# How to complete this task
Begin at the line containing "def Obligations.IdleStepIsTimeAlone : Prop" in the data below and go on through the line containing "t.pending = s.pending", repeating each line exactly; include both ends and no other line.

[Records from a collection]
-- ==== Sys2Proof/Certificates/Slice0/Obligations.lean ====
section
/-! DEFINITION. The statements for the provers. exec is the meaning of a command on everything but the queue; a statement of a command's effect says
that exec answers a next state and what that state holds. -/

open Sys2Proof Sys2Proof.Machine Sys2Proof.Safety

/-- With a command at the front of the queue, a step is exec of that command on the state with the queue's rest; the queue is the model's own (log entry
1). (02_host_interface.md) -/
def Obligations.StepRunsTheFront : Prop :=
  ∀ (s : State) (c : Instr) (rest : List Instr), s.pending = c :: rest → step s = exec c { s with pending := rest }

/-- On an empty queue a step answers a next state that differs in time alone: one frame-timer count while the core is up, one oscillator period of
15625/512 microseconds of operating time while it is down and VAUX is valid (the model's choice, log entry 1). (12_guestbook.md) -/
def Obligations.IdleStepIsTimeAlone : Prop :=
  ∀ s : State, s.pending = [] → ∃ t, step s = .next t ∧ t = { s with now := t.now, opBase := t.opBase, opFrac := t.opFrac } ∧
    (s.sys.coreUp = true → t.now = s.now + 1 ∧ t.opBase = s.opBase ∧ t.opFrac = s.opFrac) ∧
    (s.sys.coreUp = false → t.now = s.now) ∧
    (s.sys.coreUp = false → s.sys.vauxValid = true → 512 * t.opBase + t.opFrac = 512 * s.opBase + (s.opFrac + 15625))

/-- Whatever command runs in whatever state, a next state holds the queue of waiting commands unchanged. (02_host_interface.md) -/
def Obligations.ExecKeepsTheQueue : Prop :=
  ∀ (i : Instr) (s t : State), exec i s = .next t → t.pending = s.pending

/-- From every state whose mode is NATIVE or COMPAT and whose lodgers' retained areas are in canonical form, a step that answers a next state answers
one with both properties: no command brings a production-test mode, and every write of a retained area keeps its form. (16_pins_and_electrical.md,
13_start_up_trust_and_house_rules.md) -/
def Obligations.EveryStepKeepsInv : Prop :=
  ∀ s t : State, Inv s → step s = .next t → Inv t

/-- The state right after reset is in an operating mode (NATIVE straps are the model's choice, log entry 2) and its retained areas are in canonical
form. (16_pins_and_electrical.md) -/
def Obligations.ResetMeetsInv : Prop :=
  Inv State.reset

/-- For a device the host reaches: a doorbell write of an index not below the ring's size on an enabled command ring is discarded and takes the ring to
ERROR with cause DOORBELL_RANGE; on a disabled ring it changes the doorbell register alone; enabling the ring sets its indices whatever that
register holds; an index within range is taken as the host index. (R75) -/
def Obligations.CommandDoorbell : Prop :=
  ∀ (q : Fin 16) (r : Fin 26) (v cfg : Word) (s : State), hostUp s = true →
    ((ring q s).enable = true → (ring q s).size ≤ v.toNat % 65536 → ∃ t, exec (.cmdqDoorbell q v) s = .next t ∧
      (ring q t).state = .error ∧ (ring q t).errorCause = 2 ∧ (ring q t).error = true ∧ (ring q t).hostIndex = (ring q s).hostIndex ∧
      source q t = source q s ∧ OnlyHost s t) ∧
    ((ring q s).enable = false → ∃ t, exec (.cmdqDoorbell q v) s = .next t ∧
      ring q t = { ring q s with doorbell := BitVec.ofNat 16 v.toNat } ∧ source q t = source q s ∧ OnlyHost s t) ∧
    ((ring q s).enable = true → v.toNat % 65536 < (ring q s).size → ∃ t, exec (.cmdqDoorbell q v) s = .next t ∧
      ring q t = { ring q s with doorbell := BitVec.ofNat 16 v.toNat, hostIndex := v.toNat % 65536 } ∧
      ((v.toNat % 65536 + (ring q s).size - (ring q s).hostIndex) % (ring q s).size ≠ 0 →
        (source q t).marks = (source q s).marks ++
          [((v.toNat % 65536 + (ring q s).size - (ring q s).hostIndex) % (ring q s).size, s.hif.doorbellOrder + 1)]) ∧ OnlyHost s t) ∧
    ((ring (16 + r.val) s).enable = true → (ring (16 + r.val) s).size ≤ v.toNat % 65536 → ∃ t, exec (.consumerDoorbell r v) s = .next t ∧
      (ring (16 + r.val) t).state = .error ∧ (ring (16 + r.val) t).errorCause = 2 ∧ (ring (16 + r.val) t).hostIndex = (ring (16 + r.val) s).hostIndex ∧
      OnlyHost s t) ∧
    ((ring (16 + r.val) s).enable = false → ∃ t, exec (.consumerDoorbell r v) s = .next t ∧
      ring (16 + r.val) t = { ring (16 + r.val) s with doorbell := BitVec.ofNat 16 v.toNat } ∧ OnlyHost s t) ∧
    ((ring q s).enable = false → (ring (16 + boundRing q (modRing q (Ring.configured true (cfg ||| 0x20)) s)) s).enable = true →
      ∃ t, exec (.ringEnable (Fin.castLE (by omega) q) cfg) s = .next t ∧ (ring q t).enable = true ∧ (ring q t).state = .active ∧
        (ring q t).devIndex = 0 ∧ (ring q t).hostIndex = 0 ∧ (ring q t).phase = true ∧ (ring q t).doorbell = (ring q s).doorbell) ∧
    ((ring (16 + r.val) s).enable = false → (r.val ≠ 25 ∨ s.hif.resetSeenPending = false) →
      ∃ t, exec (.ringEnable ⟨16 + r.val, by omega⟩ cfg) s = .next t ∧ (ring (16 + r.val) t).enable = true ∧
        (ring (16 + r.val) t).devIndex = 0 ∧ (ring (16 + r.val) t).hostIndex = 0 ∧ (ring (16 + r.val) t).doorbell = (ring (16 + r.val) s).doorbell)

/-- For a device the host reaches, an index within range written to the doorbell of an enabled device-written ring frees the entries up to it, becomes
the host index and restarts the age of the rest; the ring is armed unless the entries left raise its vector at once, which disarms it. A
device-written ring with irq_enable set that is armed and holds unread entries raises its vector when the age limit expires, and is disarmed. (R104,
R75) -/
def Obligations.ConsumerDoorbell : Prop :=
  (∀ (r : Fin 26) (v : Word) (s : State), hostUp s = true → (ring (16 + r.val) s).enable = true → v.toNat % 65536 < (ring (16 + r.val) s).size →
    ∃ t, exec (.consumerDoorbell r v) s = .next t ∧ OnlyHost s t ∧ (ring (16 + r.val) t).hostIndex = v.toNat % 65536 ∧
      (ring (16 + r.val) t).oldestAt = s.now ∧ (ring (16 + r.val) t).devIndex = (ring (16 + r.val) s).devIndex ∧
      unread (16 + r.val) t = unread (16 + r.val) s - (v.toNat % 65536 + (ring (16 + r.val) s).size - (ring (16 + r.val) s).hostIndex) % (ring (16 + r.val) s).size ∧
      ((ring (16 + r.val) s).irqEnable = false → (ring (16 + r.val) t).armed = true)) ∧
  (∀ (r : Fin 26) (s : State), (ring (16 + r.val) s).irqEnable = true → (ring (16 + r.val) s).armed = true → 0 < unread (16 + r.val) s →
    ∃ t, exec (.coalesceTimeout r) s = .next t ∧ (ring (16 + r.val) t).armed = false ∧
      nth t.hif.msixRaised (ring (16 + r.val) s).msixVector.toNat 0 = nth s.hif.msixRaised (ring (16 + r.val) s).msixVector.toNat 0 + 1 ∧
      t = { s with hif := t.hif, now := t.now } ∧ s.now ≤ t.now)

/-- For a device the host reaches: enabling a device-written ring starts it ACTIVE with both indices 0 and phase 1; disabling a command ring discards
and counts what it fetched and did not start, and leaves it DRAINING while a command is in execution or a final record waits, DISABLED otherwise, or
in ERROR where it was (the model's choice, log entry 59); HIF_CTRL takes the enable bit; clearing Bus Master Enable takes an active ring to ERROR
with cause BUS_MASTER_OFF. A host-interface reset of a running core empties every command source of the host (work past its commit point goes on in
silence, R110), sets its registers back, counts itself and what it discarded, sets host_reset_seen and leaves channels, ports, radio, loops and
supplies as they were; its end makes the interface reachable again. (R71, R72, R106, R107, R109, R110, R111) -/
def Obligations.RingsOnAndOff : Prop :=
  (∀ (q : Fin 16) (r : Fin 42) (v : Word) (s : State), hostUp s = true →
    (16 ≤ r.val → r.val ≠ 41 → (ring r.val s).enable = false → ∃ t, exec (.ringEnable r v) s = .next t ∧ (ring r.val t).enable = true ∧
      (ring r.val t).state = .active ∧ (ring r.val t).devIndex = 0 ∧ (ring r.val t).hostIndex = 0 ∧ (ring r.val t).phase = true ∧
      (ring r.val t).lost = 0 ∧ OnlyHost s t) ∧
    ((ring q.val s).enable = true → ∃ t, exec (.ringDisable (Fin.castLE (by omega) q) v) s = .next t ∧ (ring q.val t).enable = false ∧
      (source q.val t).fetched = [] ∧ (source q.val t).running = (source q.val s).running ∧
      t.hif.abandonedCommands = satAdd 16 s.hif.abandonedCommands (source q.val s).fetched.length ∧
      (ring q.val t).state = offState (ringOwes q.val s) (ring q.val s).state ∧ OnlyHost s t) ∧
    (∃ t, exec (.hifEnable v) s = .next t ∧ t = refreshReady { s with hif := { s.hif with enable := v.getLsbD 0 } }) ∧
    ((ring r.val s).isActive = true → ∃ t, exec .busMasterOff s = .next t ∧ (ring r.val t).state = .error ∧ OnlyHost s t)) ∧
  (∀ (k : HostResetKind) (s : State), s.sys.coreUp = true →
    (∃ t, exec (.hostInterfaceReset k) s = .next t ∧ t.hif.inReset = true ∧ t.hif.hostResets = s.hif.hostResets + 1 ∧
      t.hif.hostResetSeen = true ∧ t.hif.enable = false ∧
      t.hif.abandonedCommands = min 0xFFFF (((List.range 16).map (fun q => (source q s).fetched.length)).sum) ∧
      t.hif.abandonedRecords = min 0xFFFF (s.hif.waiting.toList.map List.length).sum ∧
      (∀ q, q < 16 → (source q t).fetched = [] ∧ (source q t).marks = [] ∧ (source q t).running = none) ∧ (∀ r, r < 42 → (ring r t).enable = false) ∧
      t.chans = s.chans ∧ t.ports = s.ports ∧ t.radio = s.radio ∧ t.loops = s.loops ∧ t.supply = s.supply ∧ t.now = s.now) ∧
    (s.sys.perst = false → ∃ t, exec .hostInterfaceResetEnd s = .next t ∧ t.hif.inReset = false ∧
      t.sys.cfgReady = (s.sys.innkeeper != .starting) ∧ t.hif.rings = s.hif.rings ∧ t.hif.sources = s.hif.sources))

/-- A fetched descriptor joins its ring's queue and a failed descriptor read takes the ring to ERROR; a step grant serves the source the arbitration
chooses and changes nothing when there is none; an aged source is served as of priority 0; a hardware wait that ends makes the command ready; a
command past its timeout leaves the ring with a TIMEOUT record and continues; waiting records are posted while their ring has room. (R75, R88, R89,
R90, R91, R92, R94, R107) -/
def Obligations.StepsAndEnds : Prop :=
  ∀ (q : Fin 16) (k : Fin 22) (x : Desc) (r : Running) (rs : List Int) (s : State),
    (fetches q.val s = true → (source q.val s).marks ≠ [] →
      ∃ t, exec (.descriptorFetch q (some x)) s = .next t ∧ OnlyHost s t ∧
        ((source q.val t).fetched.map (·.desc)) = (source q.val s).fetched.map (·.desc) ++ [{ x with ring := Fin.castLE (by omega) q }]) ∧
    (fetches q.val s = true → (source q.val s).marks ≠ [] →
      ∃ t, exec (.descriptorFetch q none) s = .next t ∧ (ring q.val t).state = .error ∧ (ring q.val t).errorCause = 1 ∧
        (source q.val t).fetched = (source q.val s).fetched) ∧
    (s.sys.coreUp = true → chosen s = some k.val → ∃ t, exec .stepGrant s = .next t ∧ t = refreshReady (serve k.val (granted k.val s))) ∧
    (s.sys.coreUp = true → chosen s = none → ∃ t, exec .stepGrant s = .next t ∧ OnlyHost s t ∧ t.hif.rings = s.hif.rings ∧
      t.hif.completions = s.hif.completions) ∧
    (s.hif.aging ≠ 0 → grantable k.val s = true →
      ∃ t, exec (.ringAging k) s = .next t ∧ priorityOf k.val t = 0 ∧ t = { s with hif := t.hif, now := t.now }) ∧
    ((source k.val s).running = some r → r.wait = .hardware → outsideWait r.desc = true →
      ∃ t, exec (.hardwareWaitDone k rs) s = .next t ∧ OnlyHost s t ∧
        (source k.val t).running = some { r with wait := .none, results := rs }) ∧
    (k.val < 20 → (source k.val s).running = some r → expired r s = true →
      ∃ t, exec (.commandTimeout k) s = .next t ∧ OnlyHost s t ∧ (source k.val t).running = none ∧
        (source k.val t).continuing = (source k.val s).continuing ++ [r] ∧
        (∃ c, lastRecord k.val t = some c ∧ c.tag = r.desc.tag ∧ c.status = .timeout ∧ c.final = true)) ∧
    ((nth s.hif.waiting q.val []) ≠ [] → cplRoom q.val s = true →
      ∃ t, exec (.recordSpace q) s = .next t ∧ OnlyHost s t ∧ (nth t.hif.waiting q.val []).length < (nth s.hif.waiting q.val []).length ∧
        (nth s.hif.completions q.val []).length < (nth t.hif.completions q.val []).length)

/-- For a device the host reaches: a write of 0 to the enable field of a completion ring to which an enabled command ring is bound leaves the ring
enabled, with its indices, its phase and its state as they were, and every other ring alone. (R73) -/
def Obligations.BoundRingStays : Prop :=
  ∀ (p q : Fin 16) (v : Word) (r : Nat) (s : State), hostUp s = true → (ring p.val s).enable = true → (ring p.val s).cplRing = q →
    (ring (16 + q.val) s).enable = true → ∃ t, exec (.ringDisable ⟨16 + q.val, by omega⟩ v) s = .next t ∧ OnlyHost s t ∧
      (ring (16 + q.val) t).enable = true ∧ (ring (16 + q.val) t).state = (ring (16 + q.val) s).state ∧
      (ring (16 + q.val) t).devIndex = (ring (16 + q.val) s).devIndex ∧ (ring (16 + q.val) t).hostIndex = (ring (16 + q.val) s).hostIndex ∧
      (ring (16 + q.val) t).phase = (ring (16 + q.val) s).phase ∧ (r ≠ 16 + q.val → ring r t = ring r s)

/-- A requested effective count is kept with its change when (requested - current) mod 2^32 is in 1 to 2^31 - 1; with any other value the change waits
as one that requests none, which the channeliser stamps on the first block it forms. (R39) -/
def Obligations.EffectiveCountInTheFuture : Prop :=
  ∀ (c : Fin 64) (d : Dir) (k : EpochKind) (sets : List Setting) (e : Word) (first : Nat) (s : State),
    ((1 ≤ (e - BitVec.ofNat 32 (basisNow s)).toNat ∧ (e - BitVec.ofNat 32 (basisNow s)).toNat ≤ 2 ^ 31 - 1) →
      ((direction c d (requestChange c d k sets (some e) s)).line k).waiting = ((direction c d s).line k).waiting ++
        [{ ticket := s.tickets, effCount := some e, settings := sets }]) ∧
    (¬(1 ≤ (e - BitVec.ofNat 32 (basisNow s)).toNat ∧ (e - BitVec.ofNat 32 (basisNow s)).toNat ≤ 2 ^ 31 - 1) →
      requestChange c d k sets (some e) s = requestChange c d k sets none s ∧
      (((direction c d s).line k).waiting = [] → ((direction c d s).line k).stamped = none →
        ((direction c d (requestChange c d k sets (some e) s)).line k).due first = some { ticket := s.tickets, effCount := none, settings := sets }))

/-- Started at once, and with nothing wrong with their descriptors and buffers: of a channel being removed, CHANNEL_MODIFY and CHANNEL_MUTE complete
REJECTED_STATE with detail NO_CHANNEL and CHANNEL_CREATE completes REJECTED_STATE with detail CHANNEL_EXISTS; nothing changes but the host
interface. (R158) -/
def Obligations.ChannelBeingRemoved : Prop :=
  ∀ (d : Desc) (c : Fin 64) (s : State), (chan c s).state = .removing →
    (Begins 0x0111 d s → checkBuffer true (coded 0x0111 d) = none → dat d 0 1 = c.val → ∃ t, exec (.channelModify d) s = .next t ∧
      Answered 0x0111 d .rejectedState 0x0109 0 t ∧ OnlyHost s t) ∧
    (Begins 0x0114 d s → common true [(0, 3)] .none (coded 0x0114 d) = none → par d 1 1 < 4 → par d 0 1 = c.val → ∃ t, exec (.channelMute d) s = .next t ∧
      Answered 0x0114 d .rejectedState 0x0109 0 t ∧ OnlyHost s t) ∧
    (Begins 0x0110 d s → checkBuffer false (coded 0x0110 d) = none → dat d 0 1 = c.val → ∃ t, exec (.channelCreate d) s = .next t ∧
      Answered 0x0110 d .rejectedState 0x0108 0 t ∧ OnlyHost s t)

# Task output
def Obligations.IdleStepIsTimeAlone : Prop :=
  ∀ s : State, s.pending = [] → ∃ t, step s = .next t ∧ t = { s with now := t.now, opBase := t.opBase, opFrac := t.opFrac } ∧
    (s.sys.coreUp = true → t.now = s.now + 1 ∧ t.opBase = s.opBase ∧ t.opFrac = s.opFrac) ∧
    (s.sys.coreUp = false → t.now = s.now) ∧
    (s.sys.coreUp = false → s.sys.vauxValid = true → 512 * t.opBase + t.opFrac = 512 * s.opBase + (s.opFrac + 15625))

/-- Whatever command runs in whatever state, a next state holds the queue of waiting commands unchanged. (02_host_interface.md) -/
def Obligations.ExecKeepsTheQueue : Prop :=
  ∀ (i : Instr) (s t : State), exec i s = .next t → t.pending = s.pending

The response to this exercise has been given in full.